Tujuan Intubasi Endotrakheal adalah untuk membersihkan saluran trakheobronchial,
mempertahankan jalan nafas agar tetap paten, mencegah aspirasi, serta mempermudah
pemberian ventilasi dan oksigenasi bagi pasien operasi. Pada dasarnya, tujuan intubasi
endotrakheal yaitu (Anonim, 1986) :
a. Mempermudah pemberian anestesia.
b. Mempertahankan jalan nafas agar tetap bebas serta mempertahankan kelancaran
pernafasan.
c. Mencegah kemungkinan terjadinya aspirasi isi lambung (pada keadaan tidak sadar,
lambung penuh dan tidak ada refleks batuk).
d.
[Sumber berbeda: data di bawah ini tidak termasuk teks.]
-- ==== Sys2Proof/Proofs/PortPhases.lean ====
section
/-! PROOFS. What the block can take and offer in each phase of a command (R43, R44, R45): idle, working (payload is owed or
output pending), and due to answer. -/

namespace Sys2Proof.Machine

/-- A command word can be taken iff no command is in progress (R44). -/
theorem State.canTakeWord_iff (s : State) : s.canTakeWord = true ↔ s.seq = none :=
  Option.isNone_iff_eq_none

section
variable {s : State}

theorem State.canTakeByte_idle (hs : s.seq = none) : s.canTakeByte = false := by
  simp [State.canTakeByte, hs]

theorem State.outputByte_idle (hs : s.seq = none) : s.outputByte = none := by
  simp [State.outputByte, hs]

theorem State.response_idle (hs : s.seq = none) : s.response = none := by
  simp [State.response, hs]

theorem State.outputByte_busy {f : InFlight} (hs : s.seq = some f) :
    s.outputByte = f.pend.head? := by
  simp [State.outputByte, hs]

theorem State.response_busy {f : InFlight} (hs : s.seq = some f) :
    s.response =
      if f.owed = 0 ∧ f.pend = [] then some (responseWord f.status f.eid f.olen) else none := by
  simp [State.response, hs]

/-- The output byte offered is the oldest pending one of the command in progress (R34). -/
theorem State.outputByte_eq_some_iff (b : Byte) :
    s.outputByte = some b ↔ ∃ f rest, s.seq = some f ∧ f.pend = b :: rest := by
  cases hs : s.seq with
  | none => simp [State.outputByte_idle hs]
  | some f => simp [State.outputByte_busy hs, List.head?_eq_some_iff]

/-- The response offered is that of a command with no payload owed and no output pending (R45 step 4). -/
theorem State.response_eq_some_iff (r : Word) :
    s.response = some r ↔ ∃ f, s.seq = some f ∧ f.owed = 0 ∧ f.pend = [] ∧
      r = responseWord f.status f.eid f.olen := by
  cases hs : s.seq with
  | none => simp [State.response_idle hs]
  | some f => simp [State.response_busy hs, and_assoc, eq_comm]

/-- A failing command has no output pending (R152). -/
theorem State.inv_pend_of_error (hi : s.inv = true) {f : InFlight} (hs : s.seq = some f)
    (hst : f.status ≠ .ok) : f.pend = [] := by
  obtain ⟨-, hpend, -, herr, -, -⟩ := (f.ok_iff s).mp (State.inv_seq hi hs)
  exact List.eq_nil_of_length_eq_zero (by have := herr hst; omega)

/-- With nothing pending a payload byte that is owed has a free place (R117). -/
theorem State.canTakeByte_of_owed (hi : s.inv = true) {f : InFlight} (hs : s.seq = some f)
    (howed : f.owed ≠ 0) (hp : f.pend = []) : s.canTakeByte = true := by
  have hheld := State.inv_bufLen hi f.eid
  refine (State.canTakeByte_iff hs).mpr ⟨howed, fun _ => ?_⟩
  rw [hp, List.length_nil]
  omega

end

/-- Settles O56: an idle block only takes a word; a busy one gives what is pending, else takes what is owed, else answers. -/
theorem portOrderWithinCommand : Obligations.PortOrderWithinCommand := by
  intro s hi
  refine ⟨s.canTakeWord_iff, fun hs =>
    ⟨State.canTakeByte_idle hs, State.outputByte_idle hs, State.response_idle hs⟩, fun f hs => ?_⟩
  have hout : s.outputByte = none ↔ f.pend = [] := by
    rw [State.outputByte_busy hs, List.head?_eq_none_iff]
  have hrsp : s.response ≠ none ↔ f.owed = 0 ∧ f.pend = [] := by
    rw [State.response_busy hs]
    split <;> simp_all
  refine ⟨fun ht => ((State.canTakeByte_iff hs).mp ht).1, hout, hrsp,
    fun hst => hout.mpr (State.inv_pend_of_error hi hs hst), ?_⟩
  by_cases hp : f.pend = []
  · by_cases howed : f.owed = 0
    · exact .inr (.inr (hrsp.mpr ⟨howed, hp⟩))
    · exact .inl (State.canTakeByte_of_owed hi hs howed hp)
  · exact .inr (.inl (mt hout.mp hp))

end Sys2Proof.Machine
end

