-- ==== Sys2Proof/Machine/Construct.lean ====
section
/-! DEFINITION. The meanings of `NEW` and `GETN` (40_construct R80 to R84). -/

namespace Sys2Proof.Machine

/-- `NEW` (40_construct R80): refused in `READY` (30_encoding R73); a degenerate geometry raises `ConfigError` (R81); else the
buffer is constructed. The order of the checks is 60_exceptions R156's. -/
def execNew (numLeds ledsPerRow : Index) (xReversed alternating : Bool) (s : State) : Host.Outcome State Fault Refusal :=
  match s.phase with
  | .ready => .refused .alreadyConstructed
  | .empty =>
    if degenerate numLeds ledsPerRow then .next (raiseConfigError s)
    else .next (construct ⟨numLeds, ledsPerRow, xReversed, alternating⟩ s)

/-- `GETN` (40_construct R84). -/
def execGetn (s : State) : Host.Outcome State Fault Refusal := whenReady s (loadCount s)

end Sys2Proof.Machine
end

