-- ==== Sys2Proof/Machine/Core.lean ====
section
/-! DEFINITION. The machine as the host reads it. -/

def Sys2Proof.core : Host.Core := {
  State := Sys2Proof.Machine.State, Fault := Sys2Proof.Machine.Fault,
  Refusal := Sys2Proof.Machine.Refusal, step := Sys2Proof.Machine.step, reset := Sys2Proof.Machine.State.reset }
end

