/-- Settles O38, by induction on the two lists: each first entry is the lowest index that is not black. -/
theorem equalReadsMeanEqualMemories : Obligations.EqualReadsMeanEqualMemories := by
  intro m
  induction m with
  | nil => exact fun m' _ hm' h => (eq_nil_of_memRead_black hm' fun k => (h k).symm).symm
  | cons e m ih =>
    intro m' hm hm' h
    cases m' with
    | nil => exact eq_nil_of_memRead_black hm h
    | cons e' m' =>
      have hidx : e.1 = e'.1 :=
        Nat.le_antisymm (head_le_of_memRead_eq hm' hm (h e'.1).symm) (head_le_of_memRead_eq hm hm' (h e.1))
      have hpix : e.2 = e'.2 := by rw [← memRead_cons_self e m, h, hidx, memRead_cons_self]
      obtain rfl : e = e' := Prod.ext hidx hpix
      obtain ⟨-, -, htail⟩ := memory_wf_cons.1 hm
      obtain ⟨-, -, htail'⟩ := memory_wf_cons.1 hm'
      rw [ih m' htail htail' (memRead_tail_eq hm hm' h)]

/-- The last of two writes to a word stands (20_memory R59). -/
theorem memWrite_memWrite (hm : Memory.wf m) (k : Nat) (p q : Pixel) :
    memWrite (memWrite m k p) k q = memWrite m k q := by
  have hp := memory_wf_memWrite hm k p
  refine equalReadsMeanEqualMemories _ _ (memory_wf_memWrite hp k q) (memory_wf_memWrite hm k q) fun l => ?_
  by_cases hl : l = k
  · rw [hl, memRead_memWrite_self hp, memRead_memWrite_self hm]
  · rw [memRead_memWrite_of_ne hl, memRead_memWrite_of_ne hl, memRead_memWrite_of_ne hl]

/-- A write command stores, in every state with its configuration and brightness table, one colour at one place. -/
theorem exec_write_eq (hw : isWrite i = true) (s : State) :
    ∃ x y c, writeTarget s.cfg i = pixAddr s.cfg x y ∧
      ∀ t : State, t.cfg = s.cfg → t.pwm4 = s.pwm4 → exec i t = whenReady t (storeColour x y c t) := by
  cases i with
  | setxy x y r g b => exact ⟨x, y, _, rfl, fun _ _ _ => rfl⟩
  | setlin k r g b => exact ⟨_, _, ⟨r, g, b⟩, rfl, fun t hc _ => by rw [← hc]; rfl⟩
  | setsxy x y r g b f => exact ⟨x, y, _, rfl, fun _ _ _ => rfl⟩
  | setdxy x y r g b br =>
    exact ⟨x, y, scaleRgb ⟨r, g, b⟩ (brightnessToPwm s.pwm4 br), rfl, fun t _ hp => by rw [← hp]; rfl⟩
  | setd k r g b br =>
    exact ⟨_, _, scaleRgb ⟨r, g, b⟩ (brightnessToPwm s.pwm4 br), rfl, fun t hc hp => by rw [← hc, ← hp]; rfl⟩
  | _ => cases hw

/-- Storing twice at the same place is storing the last colour (20_memory R59). -/
theorem storeColour_storeColour {x y x' y' : Index} (hm : Memory.wf s.pix) (h : pixAddr s.cfg x y = pixAddr s.cfg x' y')
    (c c' : Rgb) : storeColour x' y' c' (storeColour x y c s) = storeColour x' y' c' s := by
  cases hx : pixAddr s.cfg x y with
  | none => rw [storeColour_of_invalid hx]
  | some k =>
    have hx' : pixAddr s.cfg x' y' = some k := h.symm.trans hx
    rw [storeColour_of_valid hx, storeColour_of_valid hx', storeColour_of_valid (by exact hx')]
    simp only [memWrite_memWrite hm]

/-- Settles O37: both commands store one colour at the common address, so the second store replaces the first. -/
theorem repeatedWriteIsOneWrite : Obligations.RepeatedWriteIsOneWrite := by
  intro i j s t u hm hi hj haddr hit hjt
  obtain ⟨hp, x, y, c, hx, rfl⟩ := exec_write_cases hi hit
  obtain ⟨x', y', c', hx', hstore⟩ := exec_write_eq hj s
  rw [hstore _ (storeColour_cfg s x y c) (storeColour_pwm4 s x y c)] at hjt
  obtain ⟨-, rfl⟩ := whenReady_next.1 hjt
  have hplace : pixAddr s.cfg x y = pixAddr s.cfg x' y' := hx.symm.trans (haddr.trans hx')
  rw [hstore s rfl rfl, whenReady_of_ready hp, storeColour_storeColour hm hplace]

end Sys2Proof.Machine
end

section
/-! Frames of one colour (45_bitstream R137): dark after `NEW`, and white where every pixel is. -/

namespace Sys2Proof.Machine

variable {s t : State} {rom : Vector Byte 32} {m : PixMem} {n i k : Nat} {b : Byte} {cfg : Geometry}

/-- The pixel `(31, 31, 31)`, which `SET i, 255, 255, 255` stores (45_bitstream R137 b). -/
def whitePixel : Pixel := ⟨31#5, 31#5, 31#5⟩

/-! ### Bytes of uniform frames -/

/-- A frame whose pixels all send one byte is that byte throughout. -/
theorem frameBytes_of_uniform (h : ∀ i < n, pixelBytes rom (memRead m i) = List.replicate 24 b) :
    frameBytes rom m n = List.replicate (24 * n) b := by
  induction n with
  | zero => rfl
  | succ n ih =>
    rw [frameBytes_succ, ih fun i hi => h i (Nat.lt_succ_of_lt hi), h n n.lt_succ_self, List.replicate_append_replicate]
    rfl

/-- The first pixels of a frame are the frame of the first pixels. -/
theorem take_frameBytes (h : k ≤ n) : (frameBytes rom m n).take (24 * k) = frameBytes rom m k := by
  induction n, h using Nat.le_induction with
  | base => exact List.take_of_length_le length_frameBytes.le
  | succ n hk ih =>
    rw [frameBytes_succ, List.take_append_of_le_length (by rw [length_frameBytes]; omega), ih]

/-- A black pixel sends `0x70` throughout, as `PWM5[0] = 0` (45_bitstream R137 c, D9). -/
theorem pixelBytes_black (h : rom.get 0 = 0#8) : pixelBytes rom Pixel.black = List.replicate 24 0x70#8 := by
  have hduty : duty rom 0#5 = 0#8 := h
  rw [pixelBytes_eq, Pixel.black, hduty]
  decide
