-- ==== Sys2Proof/Machine/WireBytes.lean ====
section
/-! DEFINITION. The wire-byte rows of the opcode table: command bytes (30_encoding.md rule R94) and run-length control bytes
(R100, R102). The block meets a command byte when PP_PROCESS consumes it in state COMMAND and a control byte when DEC_FEED reads it
in mode CONTROL, so each row means that operation with that byte as the one consumed. Where the block is at no such position the
byte is not of that kind there, and the operation does what the state it finds says (DESIGN CHOICE, safe, log entry 9). -/

namespace Sys2Proof.Machine

/-- The command byte `b` of command `k` is consumed. -/
def consumeCommand (k : Command) (b : Byte) (s : State) : Step :=
  inContext .main s (if s.pp.state = .command then takeCommand k b s else processByte b s)

/-- CMD.INIT (R94). -/
def execCmdInit (s : State) : Step := consumeCommand .init s.cfg.cmdCode.init s

/-- CMD.PRINT (R94). -/
def execCmdPrint (s : State) : Step := consumeCommand .print s.cfg.cmdCode.print s

/-- CMD.DATA (R94). -/
def execCmdData (s : State) : Step := consumeCommand .data s.cfg.cmdCode.data s

/-- CMD.BREAK (R94). -/
def execCmdBreak (s : State) : Step := consumeCommand .brk s.cfg.cmdCode.brk s

/-- CMD.INQUIRY (R94). -/
def execCmdInquiry (s : State) : Step := consumeCommand .inquiry s.cfg.cmdCode.inquiry s

/-- CMD.UNKNOWN (R94, R201). A byte that is a code of the instance's own `CMD_CODE` is that command, not an unknown one. -/
def execCmdUnknown (raw : Byte) (s : State) : Step := consumeCommand (cmdDecode s.cfg.cmdCode raw) raw s

/-- DEC_FEED would read a control byte: no full tile waits, the packet is a compressed DATA packet, the mode is CONTROL and a
stored byte is left (R250, R253). -/
def atControlByte (s : State) : Bool :=
  !tileFull s.tile && s.pkt.command == .data && s.pkt.compression && s.dec.mode == .control && inputLeft s

/-- A control byte that decodes to `r` under profile `p` is consumed: the input position moves past it and the run begins. -/
def consumeControl (p : RleDecode) (r : Run) (s : State) : Step :=
  inContext .main s
    (if atControlByte s ∧ s.cfg.rleDecode = p then
      beginRun r { s with dec := { s.dec with inPos := s.dec.inPos + 1 } }
    else feed s)

/-- RLE_DOC.LITERAL (R100): count `n + 1`; bit 6 is ignored. -/
def execRleDocLiteral (_ignored : Bool) (n : BitVec 6) (s : State) : Step :=
  consumeControl .doc { kind := .literal, count := n.setWidth 8 + 1 } s

/-- RLE_DOC.REPEAT (R100): count `n + 1`; bit 6 is ignored. -/
def execRleDocRepeat (_ignored : Bool) (n : BitVec 6) (s : State) : Step :=
  consumeControl .doc { kind := .repeated, count := n.setWidth 8 + 1 } s

/-- RLE_GB.LITERAL (R102): count `n + 1`. -/
def execRleGbLiteral (n : BitVec 7) (s : State) : Step :=
  consumeControl .gb { kind := .literal, count := n.setWidth 8 + 1 } s

/-- RLE_GB.REPEAT (R102): count `n + 2`. -/
def execRleGbRepeat (n : BitVec 7) (s : State) : Step :=
  consumeControl .gb { kind := .repeated, count := n.setWidth 8 + 2 } s

end Sys2Proof.Machine
end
Mempermudah pengisapan sekret trakheobronchial.
e. Pemakaian ventilasi mekanis yang lama.
f. Mengatasi obstruksi laring akut.
Adenoid merupakan massa yang terdiri dari jaringan limfoid pada dinding posterior
nasofaring di atas batas palatum molle dan termasuk dalam cincin waldeyer. Secara fisiologik
pada anak-anak, adenoid dan tonsil mengalami hipertrofi. Adenoid ini membesar pada anak
23

usia 3 tahun dan kemudian mengecil dan menghilang sama sekali pada usia 14 tahun. Apabila
sering terjadi infeksi pada saluran napas bagian atas, maka dapat terjadi hipertrofi adenoid
yang akan mengakibatkan sumbatan pada koana, sumbatan tuba eustachius. Pembesaran
adenoid menimbulkan beberapa gangguan :
1. Obstruksi nasi
2. Facies Adenoid
3. Efek pembesaran adenoid pada telinga
4. Sleep apnea
Terapinya terdiri atas adenoidektomi untuk adenoid hipertrofi yang menyebabkan
obstruksi hidung, obstruksi tuba Eustachius, atau yang menimbulkan penyulit lain. Operasi
dilakukan dengan alat khusus (adenotom).